◆ TASK PROMPT
Each line containing the word "iteFst" must be copied from the material below.
*** SOURCE MATERIAL ***
theorem State.poisonHbm_keeps {T a} :
    ∀ x0 x1, Keeps T a x0 →
      within [.dict, .log, .hbm, .hbmPoison, .hbmEcc, .larders] T = true →
      Keeps T a (State.poisonHbm x0 x1) := by
  intro x0 x1 h hw
  refine Keeps.trans ?_ hw h
  unfold State.poisonHbm
  repeat' first
    | with_reducible
        first
        | exact Keeps.refl _ _ | apply State.fetchLine_keeps | apply State.setLarder_keeps | refine Keeps.ite ?_ ?_
    | exact rfl

theorem State.putSpan_keeps {T a} :
    ∀ x0 x1 x2 x3 x4, Keeps T a x0 →
      within [.dict, .log, .hbm, .hbmPoison, .hbmEcc, .larders] T = true →
      Keeps T a (State.putSpan x0 x1 x2 x3 x4) := by
  intro x0 x1 x2 x3 x4 h hw
  refine Keeps.trans ?_ hw h
  unfold State.putSpan
  repeat' first
    | with_reducible
        first
        | exact Keeps.refl _ _ | apply State.completeMiss_keeps | apply State.putLine_keeps
    | exact rfl | extract_lets | split

theorem State.putBytes_keeps {T a} :
    ∀ x0 x1 x2, Keeps T a x0 →
      within [.dict, .log, .hbm, .hbmPoison, .hbmEcc, .larders] T = true →
      Keeps T a (State.putBytes x0 x1 x2) := by
  intro x0 x1 x2 h hw
  refine Keeps.trans ?_ hw h
  unfold State.putBytes
  repeat' first
    | with_reducible
        first
        | assumption | exact Keeps.refl _ _ | apply State.putCopy_keeps | apply State.putSpan_keeps
        | refine Keeps.ite ?_ ?_ | refine foldl_keeps_fst (fun _ _ _ => ?_) ?_
    | exact rfl

theorem State.rawWrite_keeps {T a} :
    ∀ x0 x1 x2 x3, Keeps T a x0 →
      within [.dict, .log, .hbm, .hbmPoison, .hbmEcc, .larders] T = true →
      Keeps T a (State.rawWrite x0 x1 x2 x3) := by
  intro x0 x1 x2 x3 h hw
  refine Keeps.trans ?_ hw h
  unfold State.rawWrite
  repeat' first
    | with_reducible
        first
        | assumption | exact Keeps.refl _ _ | apply State.poisonHbm_keeps | apply State.putBytes_keeps
        | refine foldl_keeps (fun _ _ _ => ?_) ?_
    | exact rfl

theorem State.capturePage_keeps {T a} :
    ∀ x0 x1, Keeps T a x0 →
      within [.dict, .log, .hbm, .hbmPoison, .hbmEcc, .larders, .parts] T = true →
      Keeps T a (State.capturePage x0 x1) := by
  intro x0 x1 h hw
  refine Keeps.trans ?_ hw h
  unfold State.capturePage
  repeat' first
    | with_reducible
        first
        | exact Keeps.refl _ _ | apply State.rawRead_keeps | apply State.rawWrite_keeps | apply State.setPart_keeps
        | refine Keeps.ite ?_ ?_
    | exact rfl | split

theorem State.endWord_keeps {T a} :
    ∀ x0 x1 x2, Keeps T a x0 →
      within [.dict, .log, .hbm, .hbmPoison, .hbmEcc, .larders] T = true →
      Keeps T a (State.endWord x0 x1 x2).1 := by
  intro x0 x1 x2 h hw
  refine Keeps.trans ?_ hw h
  unfold State.endWord
  repeat' first
    | with_reducible
        first
        | exact Keeps.refl _ _ | apply State.getSpan_keeps | refine Keeps.iteFst ?_ ?_
    | exact rfl | split | dsimp only
    | with_reducible
        first
        | refine Keeps.fst (by assumption) ?_

theorem State.hbmWrite_keeps {T a} :
    ∀ x0 x1 x2, Keeps T a x0 →
      within [.dict, .log, .hbm, .hbmPoison, .hbmEcc, .larders, .parts] T = true →
      Keeps T a (State.hbmWrite x0 x1 x2).1 := by
  intro x0 x1 x2 h hw
  refine Keeps.trans ?_ hw h
  unfold State.hbmWrite
  repeat' first
    | with_reducible
        first
        | assumption | exact Keeps.refl _ _ | apply State.capturePage_keeps | apply State.endWord_keeps
        | apply State.putBytes_keeps | refine Keeps.iteFst ?_ ?_ | refine foldl_keeps (fun _ _ _ => ?_) ?_
    | exact rfl | extract_lets | split | dsimp only
    | with_reducible
        first
        | refine Keeps.fst (by assumption) ?_

theorem State.hbmWriteBits_keeps {T a} :
    ∀ x0 x1 x2 x3, Keeps T a x0 →
      within [.dict, .log, .hbm, .hbmPoison, .hbmEcc, .larders, .parts] T = true →
      Keeps T a (State.hbmWriteBits x0 x1 x2 x3).1 := by
  intro x0 x1 x2 x3 h hw
  refine Keeps.trans ?_ hw h
  unfold State.hbmWriteBits
  repeat' first
    | with_reducible
        first
        | exact Keeps.refl _ _ | apply State.getBytes_keeps | apply State.hbmWrite_keeps | refine Keeps.iteFst ?_ ?_
    | exact rfl | extract_lets | split | dsimp only
    | with_reducible
        first
        | refine Keeps.fst (by assumption) ?_

theorem State.bankOffWrite_keeps {T a} :
    ∀ x0 x1 x2 x3 x4 x5, Keeps T a x0 →
      within [.dict] T = true →
      Keeps T a (State.bankOffWrite x0 x1 x2 x3 x4 x5).1 := by
  intro x0 x1 x2 x3 x4 x5 h hw
  refine Keeps.trans ?_ hw h
  unfold State.bankOffWrite
  repeat' first
    | with_reducible
        first
        | exact Keeps.refl _ _ | apply State.bumpH_keeps
    | exact rfl

theorem State.moverWord_keeps {T a} :
    ∀ x0 x1 x2 x3, Keeps T a x0 →
      within [.dict, .health, .cores, .scratch] T = true →
      Keeps T a (State.moverWord x0 x1 x2 x3).1 := by
  intro x0 x1 x2 x3 h hw
  refine Keeps.trans ?_ hw h
  unfold State.moverWord
  repeat' first
    | with_reducible
        first
        | exact Keeps.refl _ _ | apply State.bankOffWrite_keeps | apply writeWord_keeps | refine Keeps.iteFst ?_ ?_
    | exact rfl

theorem State.moverWords_keeps {T a} :
    ∀ x0 x1 x2 x3 x4 x5, Keeps T a x0 →
      within [.dict] T = true →
      Keeps T a (State.moverWords x0 x1 x2 x3 x4 x5).1 := by
  intro x0 x1 x2 x3 x4 x5 h hw
  refine Keeps.trans ?_ hw h
  unfold State.moverWords
  repeat' first
    | with_reducible
        first
        | exact Keeps.refl _ _ | apply State.bumpH_keeps | refine Keeps.ite ?_ ?_
    | exact rfl | extract_lets | split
*** End of SOURCE MATERIAL ***
◆ OUTPUT OF THE TASK
        | exact Keeps.refl _ _ | apply State.getSpan_keeps | refine Keeps.iteFst ?_ ?_
        | apply State.putBytes_keeps | refine Keeps.iteFst ?_ ?_ | refine foldl_keeps (fun _ _ _ => ?_) ?_
        | exact Keeps.refl _ _ | apply State.getBytes_keeps | apply State.hbmWrite_keeps | refine Keeps.iteFst ?_ ?_
        | exact Keeps.refl _ _ | apply State.bankOffWrite_keeps | apply writeWord_keeps | refine Keeps.iteFst ?_ ?_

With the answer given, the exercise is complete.